Stored records:
= Beginning of Section =

-- ==== Sys2Proof/Machine/System.lean ====
section
/-!
DEFINITION. The control core's system instructions (14_control_core.md R276, R279, R302, R303), the invalidation
and discard that a write of MMINVC starts (05_main_memory.md R110, R111, R117), and the time limit of `wfe`.
-/
namespace Sys2Proof.Machine

/-- CCSTAT (R276). -/
def Context.ccstat (c : Context) (x : Nat) : Nat :=
  flagAt c.tm 32 + fieldAt c.queue.toNat 28 + fieldAt c.colour.toNat 16 + fieldAt c.world.toNat 8 + x % 8
/-- CCTRAP (R276). -/
def Context.cctrap (c : Context) : Nat :=
  fieldAt c.trapCode.toNat 16 + fieldAt c.trapFcode.toNat 8 + c.trapCause.toNat
/-- CCSTS (R276, R277). -/
def Context.ccsts (c : Context) : Nat := fieldAt c.stsValue.toNat 16 + c.stsStatus.toNat
/-- MMINVC (R110). -/
def Context.mminvc (c : Context) : Nat :=
  flagAt c.mmBusy 63 + fieldAt c.mmMode.toNat 61 + fieldAt c.mmStatus.toNat 58 + fieldAt c.mmPages.toNat 24 +
    c.mmColour.toNat
/-- What a CSR number reads, where R276 has it. -/
def State.csrValue (s : State) (csr : Nat) : Option Word :=
  let c := s.me
  let w := BitVec.ofNat 64
  if csr = 0x0000 then some (w (c.ccstat s.actor.ctx))
  else if csr = 0x0001 then some (w c.cctrap)
  else if csr = 0x0002 then some c.epc
  else if csr = 0x0003 then some c.tval
  else if csr = 0x0004 then some c.tvec
  else if csr = 0x0005 then some c.scratch
  else if csr = 0x0006 then some (w c.ccsts)
  else if csr = 0x0010 then some s.timebase
  else if csr = 0x0410 then some (w (fieldAt c.mminva.toNat 14))
  else if csr = 0x0411 then some (w c.mminvc)
  else none

/-- Whether a world may name a colour in an invalidation (R110). -/
def State.mayInvalidate (s : State) (w : World) (c : Colour) : Bool :=
  w = 0 || (if w = 1 then (s.colour c).world != 0 else (s.colour c).world = w)
/-- A write of MMINVA (R110): ignored while BUSY; a reserved bit that is set is kept for the start of an operation to refuse. -/
def State.writeMminva (s : State) (v : Word) : State :=
  if s.me.mmBusy then s
  else s.modMe fun c =>
    { c with mminva := v.extractLsb' 14 33, mmBad := v.extractLsb' 47 17 != 0 || v.extractLsb' 0 14 != 0 }
/-- A write of MMINVC (R110): ignored while BUSY; with BUSY = 1 it starts the operation, or reports OWNER or
FORMAT. Where both hold, the model reports OWNER (the rule gives no order, log 110). -/
def State.writeMminvc (s : State) (v : Nat) : State :=
  let c := s.me
  if c.mmBusy then s
  else
    let mode := bits v 62 61
    let n := bits v 47 24
    let colour := colourOf (v % 512)
    let s := s.modMe fun c =>
      { c with mmMode := BitVec.ofNat 2 mode, mmPages := BitVec.ofNat 24 n, mmColour := colour }
    if bits v 63 63 = 0 then s
    else if !s.mayInvalidate c.world colour then s.modMe fun c => { c with mmStatus := 1 }
    else if ((mode = 0 || mode = 3) && (n = 0 || 2 ^ 33 < c.mminva.toNat + n)) || c.mmBad ||
        bits v 57 48 != 0 || bits v 23 9 != 0 then s.modMe fun c => { c with mmStatus := 2 }
    else s.modMe fun c => { c with mmStatus := 0, mmBusy := true, mmDone := false }

/-- `trap` (R302). -/
def execTrap (imm : BitVec 16) (s : State) : Result' := .next (s.takeTrap 0x05 0 imm.toNat 0)
/-- `eret` (R279). -/
def execEret (s : State) : Result' := .next s.trapReturn
/-- `csrrd` (R302). -/
def execCsrrd (xd : Reg) (csr : BitVec 16) (s : State) : Result' :=
  match s.csrValue csr.toNat with
  | some v => .next (s.finish xd v)
  | none => .next s.illegal
/-- `csrwr` (R302): a register or field that R276 does not let be written traps ILLEGAL. -/
def execCsrwr (csr : BitVec 16) (xa : Reg) (s : State) : Result' :=
  let v := s.reg xa
  if csr = 0x0002 ∧ s.me.tm then .next (s.modMe fun c => { c with epc := v }).advance
  else if csr = 0x0004 then .next (s.modMe fun c => { c with tvec := v &&& ~~~7 }).advance
  else if csr = 0x0005 then .next (s.modMe fun c => { c with scratch := v }).advance
  else if csr = 0x0410 then .next (s.writeMminva v).advance
  else if csr = 0x0411 then .next (s.writeMminvc v.toNat).advance
  else .next s.illegal
/-- `wfe` (R302): the context waits until BUSY of its MMINVC falls or 1,024 FCLK cycles have passed; those steps
move it on. -/
def execWfe (s : State) : Result' := .next (s.parkMe (.timer s.cycles))
/-- `halt` (R302, R303): in world 0 the context's service bit is cleared; in every world the record ends. -/
def execHalt (s : State) : Result' :=
  if s.me.world = 0 then
    .next (s.modMyCluster fun k => { k with ccen := k.ccen &&& ~~~((1 : BitVec 8) <<< s.actor.ctx) }).endRecord
  else .next s.endRecord

/-- A context parked in `wfe` goes on (R302). -/
def Context.wakeTimer (c : Context) : Context :=
  match c.park with
  | .timer _ => { c with pc := c.pc + 8, park := .none, released := false, armed := false }
  | _ => c
/-- WFE_TIMEOUT (R302). -/
def execWfeTimeout (ck ctx : Nat) (s : State) : Result' :=
  match (s.context ck ctx).park with
  | .timer t => if s.cycles - t ≥ 1024 then .next (s.modContext ck ctx Context.wakeTimer) else .next s
  | _ => .next s

/-- Which translations an invalidation clears: those of a colour that overlap the pages from `lo` below `hi`. -/
abbrev Stale := TlbEntry → Bool
/-- Translations of one colour in a range of 16 KiB pages. -/
def staleRange (c : Colour) (lo n : Nat) : Stale := fun t =>
  let span := 2 ^ (levelBits t.level - 14)
  t.colour = c && t.vpage * span < lo + n && lo < (t.vpage + 1) * span
/-- A binding's extents, those that satisfy a test translated again in place (R112). -/
def State.repatch (s : State) (ck : Nat) (g : Extent → Bool) (b : Binding) : State :=
  (b.extents.filter g).foldl (fun s x =>
    let (s, new) := s.extentOf ck b.colour (x.page * 2 ^ 14)
    s.modCluster ck fun k => { k with bindings := k.bindings.map fun y =>
      if y.id = b.id then { y with extents := y.extents.flatMap fun e => if e = x then new.toList else [e] } else y }) s
/-- Writes back the dirty granules of the stash lines that colours may hold: stores made under the translations that go (R111;
which of a colour's lines came by which translation no stash keeps, log 41). -/
def State.stashSweep (s : State) (g : Colour → Bool) : State :=
  s.tiles.foldl (fun s e => (e.2.stash.filter fun l => g l.key).foldl (fun s l => s.stashBackFor e.1 none l) s) s
/-- Clears translations from every TLB and generator extent of the package (R111); `keys` are the key colours of the stash lines
that may have come by them. -/
def State.sweep (s : State) (g : Stale) (keys : Colour → Bool) : State :=
  let s := s.stashSweep keys
  let s := { s with
    clusters := s.clusters.map fun (e : Nat × Cluster) =>
      (e.1, { e.2 with tlb := e.2.tlb.filter fun t => !g t, l2tlb := e.2.l2tlb.filter fun t => !g t })
    tiles := s.tiles.map fun (e : Nat × Tile) => (e.1, { e.2 with tlb := e.2.tlb.filter fun t => !g t }) }
  s.clusters.foldl (fun s e => e.2.bindings.foldl (fun s b => s.repatch e.1 (fun x => x.leaf.any g) b) s) s
/-- The lines that a range of a colour's pages maps, with the key colour of each (R104, R115): the walk gives the
leaf of each page. -/
def State.mappedIn (s : State) (c : Colour) (lo n pa : Nat) (key : Colour) : Bool :=
  (List.range n).any fun i =>
    match s.walkFrom ((lo + i) * 2 ^ 14) 3 1 ((s.colour c).root.toNat * 2 ^ 14) with
    | .error _ => false
    | .ok (level, _, e) =>
      let page := bits e 51 14 * 2 ^ 14 + ((lo + i) * 2 ^ 14) % 2 ^ levelBits level
      decide (page / 2 ^ 14 = pa / 2 ^ 14) && key = (if bits e 55 55 = 1 then (s.colour c).kshare else c)
/-- Drops lines of slices and stashes without write-back (R117), and the leased copies that contexts have of them (R118): a
dropped slice line raises its bank's MTS. -/
def State.dropLines (s : State) (g : Nat → Colour → Bool) : State :=
  { s with
    slices := s.slices.map fun (e : Nat × Slice) => (e.1, e.2.discard g)
    clusters := s.clusters.map fun (e : Nat × Cluster) =>
      (e.1, { e.2 with ctxs := e.2.ctxs.map fun (c : Context) => { c with leases := c.leases.filter fun x => !g x.pa x.key } })
    tiles := s.tiles.map fun (e : Nat × Tile) =>
      (e.1, { e.2 with stash := e.2.stash.filter fun x => !g x.pa x.key }) }
/-- Whether requests of the range have come to a slice and wait there for their lines: a discard drops a line once its lock is
free (R117), so that no store that came before it is performed after it (R118). -/
def State.dropWaits (s : State) (g : Nat → Colour → Bool) : Bool :=
  s.slices.any fun e => (e.2.misses.map (·.request) ++ e.2.conflicts).any fun r => g (r.pa / 256 * 256) r.key
/-- The sweep of an invalidation of the given mode: it runs once for each operation. -/
def State.mminv (s : State) (ck ctx mode : Nat) (g : State → Context → State) : Result' :=
  let c := s.context ck ctx
  if c.mmBusy && !c.mmDone && c.mmMode.toNat = mode then
    .next ((g s c).modContext ck ctx fun c => { c with mmDone := true })
  else .next s
/-- Whether a colour may hold lines under a key. -/
def State.mayKey (s : State) (c key : Colour) : Bool := (s.keysOf c.toNat).contains key.toNat
/-- MMINV_RANGE (R110, R111, R112). -/
def execMminvRange (ck ctx : Nat) (s : State) : Result' :=
  s.mminv ck ctx 0 fun s c => s.sweep (staleRange c.mmColour c.mminva.toNat c.mmPages.toNat) (s.mayKey c.mmColour)
/-- MMINV_COLOUR. -/
def execMminvColour (ck ctx : Nat) (s : State) : Result' :=
  s.mminv ck ctx 1 fun s c => s.sweep (fun t => t.colour = c.mmColour) (s.mayKey c.mmColour)
/-- MMINV_WORLD. -/
def execMminvWorld (ck ctx : Nat) (s : State) : Result' :=
  s.mminv ck ctx 2 fun s c =>
    s.sweep (fun t => (s.colour t.colour).world = (s.colour c.mmColour).world)
      fun k => (s.colour k).world = (s.colour c.mmColour).world
/-- MMINV_DISCARD (R117). -/
def execMminvDiscard (ck ctx : Nat) (s : State) : Result' :=
  let c := s.context ck ctx
  let g := s.mappedIn c.mmColour c.mminva.toNat c.mmPages.toNat
  if s.dropWaits g then .next s else s.mminv ck ctx 3 fun s _ => s.dropLines g

/-- Whether an access has still to be performed at a home slice (R111): a request on its way or waiting there, a group's ask or hold,
a write that commit mode holds. `g` tells by the key colour, the colour and, where the access keeps it, the address. -/
def State.accessesLeft (s : State) (g : Colour → Colour → Option Nat → Bool) : Bool :=
  let req := fun (r : Request) => g r.key r.colour r.va
  let ask := fun (a : SliceAsk) => g a.owner a.colour (some a.key.line) || g a.owner a.colour (some a.key.desc)
  s.travelling.any req || s.net.any (fun f => match f.cargo with | .ask _ a => ask a | _ => false) ||
  s.clusters.any (fun e => e.2.pendingKeys.any ask) ||
  s.slices.any (fun e => e.2.asks.any ask || e.2.groupQueue.any ask || e.2.holds.any (fun h => ask h.ask) ||
    e.2.misses.any (fun m => req m.request) || e.2.conflicts.any req) ||
  s.tiles.any fun e => e.2.commits.any fun c =>
    match c.effect with | .slice r => req r | _ => false
/-- INVALIDATION_COMPLETE (R111, R117, R302): BUSY falls once the sweep is done and, in modes 0 to 2, every access
of the range or the colours named has been performed at its home; a context in `wfe` goes on. -/
def execInvalidationComplete (ck ctx : Nat) (s : State) : Result' :=
  let c := s.context ck ctx
  let names : Colour → Colour → Option Nat → Bool := fun key d va =>
    if c.mmMode = 2 then (s.colour d).world = (s.colour c.mmColour).world
    else
      match va with
      | none => s.mayKey c.mmColour key
      | some a => d = c.mmColour && (c.mmMode = 1 ||
          decide (c.mminva.toNat ≤ a / 2 ^ 14 ∧ a / 2 ^ 14 < c.mminva.toNat + c.mmPages.toNat))
  if c.mmBusy && c.mmDone && (c.mmMode = 3 || !s.accessesLeft names) then
    .next (s.modContext ck ctx fun c => ({ c with mmBusy := false, mmDone := false }).wakeTimer)
  else .next s

end Sys2Proof.Machine
end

= End of Section =

**REQUIRED ACTION**
Check each line above for the string "mmPages", then copy the ones that have it.

**FINAL ANSWER**
  flagAt c.mmBusy 63 + fieldAt c.mmMode.toNat 61 + fieldAt c.mmStatus.toNat 58 + fieldAt c.mmPages.toNat 24 +
      { c with mmMode := BitVec.ofNat 2 mode, mmPages := BitVec.ofNat 24 n, mmColour := colour }
  s.mminv ck ctx 0 fun s c => s.sweep (staleRange c.mmColour c.mminva.toNat c.mmPages.toNat) (s.mayKey c.mmColour)
  let g := s.mappedIn c.mmColour c.mminva.toNat c.mmPages.toNat
          decide (c.mminva.toNat ≤ a / 2 ^ 14 ∧ a / 2 ^ 14 < c.mminva.toNat + c.mmPages.toNat))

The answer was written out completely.